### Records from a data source
/-- R262, R268, R283: DECRYPT_PHRASE.AES256 does the same under the key derived from the phrase and the salt. -/
def Obligations.DecryptPhraseCompletes : Prop :=
  ∀ (s : State) (ch : Channel) (plain : Bytes), s.channel? s.active = some ch → 16 < ch.a.length → ch.a.length % 16 = 0 →
    ch.a.length ≤ Config.maxLen → ch.b ≠ [] → ch.b.length ≤ Config.maxLen → ch.c.length ≤ Config.maxLen →
    pkcs7UnpadBytes (cbcDecrypt (ch.a.drop 16) (kdf Config.params ch.b ch.c) (ch.a.take 16)) = some plain →
    exec .decryptPhraseAes256 s = .next (completed s 0x00 0x00 plain)

/-- R182, R200: AES_KEY_EXPAND returns the round-key words, one after the other. -/
def Obligations.KeyExpandCompletes : Prop :=
  ∀ (s : State) (ch : Channel), s.channel? s.active = some ch → ch.b.length = 16 ∨ ch.b.length = 24 ∨ ch.b.length = 32 →
    exec .aesKeyExpand s = .next (completed s 0x00 0x00 (keyExpansion ch.b).flatten)

/-- R240: AES_CBC_ENCRYPT of whole blocks. -/
def Obligations.CbcEncryptCompletes : Prop :=
  ∀ (s : State) (ch : Channel), s.channel? s.active = some ch → ch.a ≠ [] → ch.a.length % 16 = 0 →
    ch.a.length ≤ Config.maxLen → ch.b.length = 16 ∨ ch.b.length = 24 ∨ ch.b.length = 32 → ch.c.length = 16 →
    exec .aesCbcEncrypt s = .next (completed s 0x00 0x00 (cbcEncrypt ch.a ch.b ch.c))

/-- R241: AES_CBC_DECRYPT of whole blocks, whatever they hold. -/
def Obligations.CbcDecryptCompletes : Prop :=
  ∀ (s : State) (ch : Channel), s.channel? s.active = some ch → ch.a ≠ [] → ch.a.length % 16 = 0 →
    ch.a.length ≤ Config.maxLen → ch.b.length = 16 ∨ ch.b.length = 24 ∨ ch.b.length = 32 → ch.c.length = 16 →
    exec .aesCbcDecrypt s = .next (completed s 0x00 0x00 (cbcDecrypt ch.a ch.b ch.c))

/-- R230, R242: PKCS7_PAD adds n bytes of value n, n = 16 − |A| mod 16, to data of any length. -/
def Obligations.PadCompletes : Prop :=
  ∀ (s : State) (ch : Channel), s.channel? s.active = some ch → ch.a.length ≤ Config.maxLen →
    exec .pkcs7Pad s =
      .next (completed s 0x00 0x00
        (ch.a ++ List.replicate (16 - ch.a.length % 16) (BitVec.ofNat 8 (16 - ch.a.length % 16))))

/-- R232, R243: PKCS7_UNPAD of whole blocks whose last n bytes all have the value n, 1 ≤ n ≤ 16. -/
def Obligations.UnpadCompletes : Prop :=
  ∀ (s : State) (ch : Channel) (d : Bytes) (n : Nat), s.channel? s.active = some ch → 1 ≤ n → n ≤ 16 →
    ch.a = d ++ List.replicate n (BitVec.ofNat 8 n) → ch.a.length % 16 = 0 → ch.a.length ≤ Config.maxLen →
    exec .pkcs7Unpad s = .next (completed s 0x00 0x00 d)

/-- R234, R244: IV_PREPEND puts the 16-byte C before A, of any length. -/
def Obligations.IvPrependCompletes : Prop :=
  ∀ (s : State) (ch : Channel), s.channel? s.active = some ch → ch.a.length ≤ Config.maxLen → ch.c.length = 16 →
    exec .ivPrepend s = .next (completed s 0x00 0x00 (ch.c ++ ch.a))

/-! ### Where commands report an error -/

/-- R130, R131: the digest commands report TOO_LONG and EMPTY for their message. -/
def Obligations.DigestsReportTheirErrors : Prop :=
  ∀ (s : State) (ch : Channel) (i : Instr), s.channel? s.active = some ch → i = .digestSha256 ∨ i = .digestSha512 →
    (Config.maxLen < ch.a.length → exec i s = .next (completed s 0x01 0x31 [])) ∧
    (ch.a = [] → exec i s = .next (completed s 0x01 0x11 []))

/-- R160: DERIVE_KEY reports TOO_LONG for the phrase, then for the salt, then EMPTY for the phrase. -/
def Obligations.DeriveKeyReportsItsErrors : Prop :=
  ∀ (s : State) (ch : Channel), s.channel? s.active = some ch →
    (Config.maxLen < ch.b.length → exec .deriveKeyAes256 s = .next (completed s 0x01 0x32 [])) ∧
    (ch.b.length ≤ Config.maxLen → Config.maxLen < ch.c.length →
      exec .deriveKeyAes256 s = .next (completed s 0x01 0x33 [])) ∧
    (ch.b = [] → ch.c.length ≤ Config.maxLen → exec .deriveKeyAes256 s = .next (completed s 0x01 0x12 []))

/-- R262, R264, R280, R281, R303: once the operands fit, the encryption commands report an empty plaintext first, then the
key's faults, and take no draw (the state is unchanged but for the channel). -/
def Obligations.EncryptionsReportTheirErrors : Prop :=
  ∀ (s : State) (ch : Channel), s.channel? s.active = some ch → ch.a.length ≤ Config.maxLen → ch.b.length ≤ Config.maxLen →
    (ch.a = [] → exec .encryptAes256 s = .next (completed s 0x01 0x11 [])) ∧
    (ch.a ≠ [] → ch.b = [] → exec .encryptAes256 s = .next (completed s 0x01 0x12 [])) ∧
    (ch.a ≠ [] → ch.b ≠ [] → ch.b.length ∉ [16, 24, 32] → exec .encryptAes256 s = .next (completed s 0x01 0x22 [])) ∧
    (ch.c.length ≤ Config.maxLen → ch.a = [] → exec .encryptPhraseAes256 s = .next (completed s 0x01 0x11 [])) ∧
    (ch.c.length ≤ Config.maxLen → ch.a ≠ [] → ch.b = [] →
      exec .encryptPhraseAes256 s = .next (completed s 0x01 0x12 []))

/-- R262, R268, R270, R272, R282: once the operands fit, DECRYPT reports an empty envelope, then one of 1 to 16 bytes as
malformed whatever the key, then the key's faults, then a ciphertext that is no whole number of blocks or ends in a bad pad
as the one opaque decryption failure. -/
def Obligations.DecryptReportsItsErrors : Prop :=
  ∀ (s : State) (ch : Channel), s.channel? s.active = some ch → ch.a.length ≤ Config.maxLen → ch.b.length ≤ Config.maxLen →
    (ch.a = [] → exec .decryptAes256 s = .next (completed s 0x01 0x11 [])) ∧
    (1 ≤ ch.a.length → ch.a.length ≤ 16 → exec .decryptAes256 s = .next (completed s 0x03 0x01 [])) ∧
    (16 < ch.a.length → ch.b = [] → exec .decryptAes256 s = .next (completed s 0x01 0x12 [])) ∧
    (16 < ch.a.length → ch.b ≠ [] → ch.b.length ∉ [16, 24, 32] →
      exec .decryptAes256 s = .next (completed s 0x01 0x22 [])) ∧
    (16 < ch.a.length → ch.b.length ∈ [16, 24, 32] →
      (ch.a.length % 16 ≠ 0 ∨ pkcs7UnpadBytes (cbcDecrypt (ch.a.drop 16) ch.b (ch.a.take 16)) = none) →
      exec .decryptAes256 s = .next (completed s 0x04 0x00 []))

/-- R262, R270, R272, R283: the same for DECRYPT_PHRASE, whose only key fault is an empty phrase. -/
def Obligations.DecryptPhraseReportsItsErrors : Prop :=
  ∀ (s : State) (ch : Channel), s.channel? s.active = some ch → ch.a.length ≤ Config.maxLen → ch.b.length ≤ Config.maxLen →
    ch.c.length ≤ Config.maxLen →
    (ch.a = [] → exec .decryptPhraseAes256 s = .next (completed s 0x01 0x11 [])) ∧
    (1 ≤ ch.a.length → ch.a.length ≤ 16 → exec .decryptPhraseAes256 s = .next (completed s 0x03 0x01 [])) ∧
    (16 < ch.a.length → ch.b = [] → exec .decryptPhraseAes256 s = .next (completed s 0x01 0x12 [])) ∧
    (16 < ch.a.length → ch.b ≠ [] →
      (ch.a.length % 16 ≠ 0 ∨
        pkcs7UnpadBytes (cbcDecrypt (ch.a.drop 16) (kdf Config.params ch.b ch.c) (ch.a.take 16)) = none) →
      exec .decryptPhraseAes256 s = .next (completed s 0x04 0x00 []))

/-- R240, R241: once the operands fit, the CBC stage commands report the faults of A, then of B, then of C, EMPTY before
LENGTH. -/
def Obligations.CbcStagesReportTheirErrors : Prop :=
  ∀ (s : State) (ch : Channel) (i : Instr), s.channel? s.active = some ch → i = .aesCbcEncrypt ∨ i = .aesCbcDecrypt →
    ch.a.length ≤ Config.maxLen → ch.b.length ≤ Config.maxLen → ch.c.length ≤ Config.maxLen →
    (ch.a = [] → exec i s = .next (completed s 0x01 0x11 [])) ∧
    (ch.a.length % 16 ≠ 0 → exec i s = .next (completed s 0x01 0x21 [])) ∧
    (ch.a ≠ [] → ch.a.length % 16 = 0 → ch.b = [] → exec i s = .next (completed s 0x01 0x12 [])) ∧
    (ch.a ≠ [] → ch.a.length % 16 = 0 → ch.b ≠ [] → ch.b.length ∉ [16, 24, 32] →
      exec i s = .next (completed s 0x01 0x22 [])) ∧
    (ch.a ≠ [] → ch.a.length % 16 = 0 → ch.b.length ∈ [16, 24, 32] → ch.c = [] →
      exec i s = .next (completed s 0x01 0x13 [])) ∧
    (ch.a ≠ [] → ch.a.length % 16 = 0 → ch.b.length ∈ [16, 24, 32] → ch.c ≠ [] → ch.c.length ≠ 16 →
      exec i s = .next (completed s 0x01 0x23 []))

/-- R200, R242, R243, R244: the errors of the other stage commands. PKCS7_PAD has TOO_LONG only. -/
def Obligations.OtherStagesReportTheirErrors : Prop :=
  ∀ (s : State) (ch : Channel), s.channel? s.active = some ch →
    (Config.maxLen < ch.b.length → exec .aesKeyExpand s = .next (completed s 0x01 0x32 [])) ∧
    (ch.b = [] → exec .aesKeyExpand s = .next (completed s 0x01 0x12 [])) ∧
    (ch.b ≠ [] → ch.b.length ∉ [16, 24, 32] → ch.b.length ≤ Config.maxLen →
      exec .aesKeyExpand s = .next (completed s 0x01 0x22 [])) ∧
    (Config.maxLen < ch.a.length → exec .pkcs7Pad s = .next (completed s 0x01 0x31 [])) ∧
    (ch.a = [] → exec .pkcs7Unpad s = .next (completed s 0x01 0x11 [])) ∧
    (ch.a.length % 16 ≠ 0 → ch.a.length ≤ Config.maxLen → exec .pkcs7Unpad s = .next (completed s 0x01 0x21 [])) ∧
    (ch.a ≠ [] → ch.a.length % 16 = 0 → ch.a.length ≤ Config.maxLen →
      (¬ ∃ (d : Bytes) (n : Nat), 1 ≤ n ∧ n ≤ 16 ∧ ch.a = d ++ List.replicate n (BitVec.ofNat 8 n)) →
      exec .pkcs7Unpad s = .next (completed s 0x04 0x00 [])) ∧
    (ch.a.length ≤ Config.maxLen → ch.c = [] → exec .ivPrepend s = .next (completed s 0x01 0x13 [])) ∧
    (ch.a.length ≤ Config.maxLen → ch.c ≠ [] → ch.c.length ≠ 16 → ch.c.length ≤ Config.maxLen →
      exec .ivPrepend s = .next (completed s 0x01 0x23 []))

/-! ### Rules about every command and every step -/

/-- R80, R306: the EXECUTE step of ANY 32-bit word with ANY operands reports the first error of the priority table, or the
result; the table is written out above (`Claim.run`), apart from the machine. The agenda and the draw counter are the model's
(logs 4 and 5), and that a reserved `OP` comes before a nonzero `RSV` is its reading (log 19). -/
def Obligations.ExecuteFollowsThePriorityTable : Prop :=
  ∀ (s : State) (k : Nat) (rest : List Move) (ch : Channel),
    s.agenda = .execute k :: rest → s.channel? k = some ch → ch.busy = true →
    let r := Claim.run Config.params ch.cmd ch.a ch.b ch.c (Config.draw s.draws).toList
    step s = .next
      { s with
        agenda := rest
        active := k
        channels := s.channels.set k (reported r.1 r.2.1 r.2.2.1)
        draws := s.draws + r.2.2.2 }

/-- R28, R29, R31: the frame of every command. It names all thirteen: whatever the command, it leaves every other channel, the
agenda, the host's replies and the turn as they were, and its own channel reported. Draws: see the next statement. -/
def Obligations.CommandsLeaveEverythingElseUnchanged : Prop :=
  ∀ (i : Instr) (s t : State), exec i s = .next t →
    t.agenda = s.agenda ∧ t.replies = s.replies ∧ t.active = s.active ∧ t.channels.length = s.channels.length ∧
    (∀ k, k ≠ s.active → t.channel? k = s.channel? k) ∧
    ∃ (status info : Byte) (out : Bytes), t.channel? s.active = some (reported status info out)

### WORK TO BE COMPLETED
Please write out exactly the lines from the start of the data through the line that contains "whole blocks. -/", both ends included, and nothing else.

### TASK RESULT
/-- R262, R268, R283: DECRYPT_PHRASE.AES256 does the same under the key derived from the phrase and the salt. -/
def Obligations.DecryptPhraseCompletes : Prop :=
  ∀ (s : State) (ch : Channel) (plain : Bytes), s.channel? s.active = some ch → 16 < ch.a.length → ch.a.length % 16 = 0 →
    ch.a.length ≤ Config.maxLen → ch.b ≠ [] → ch.b.length ≤ Config.maxLen → ch.c.length ≤ Config.maxLen →
    pkcs7UnpadBytes (cbcDecrypt (ch.a.drop 16) (kdf Config.params ch.b ch.c) (ch.a.take 16)) = some plain →
    exec .decryptPhraseAes256 s = .next (completed s 0x00 0x00 plain)

/-- R182, R200: AES_KEY_EXPAND returns the round-key words, one after the other. -/
def Obligations.KeyExpandCompletes : Prop :=
  ∀ (s : State) (ch : Channel), s.channel? s.active = some ch → ch.b.length = 16 ∨ ch.b.length = 24 ∨ ch.b.length = 32 →
    exec .aesKeyExpand s = .next (completed s 0x00 0x00 (keyExpansion ch.b).flatten)

/-- R240: AES_CBC_ENCRYPT of whole blocks. -/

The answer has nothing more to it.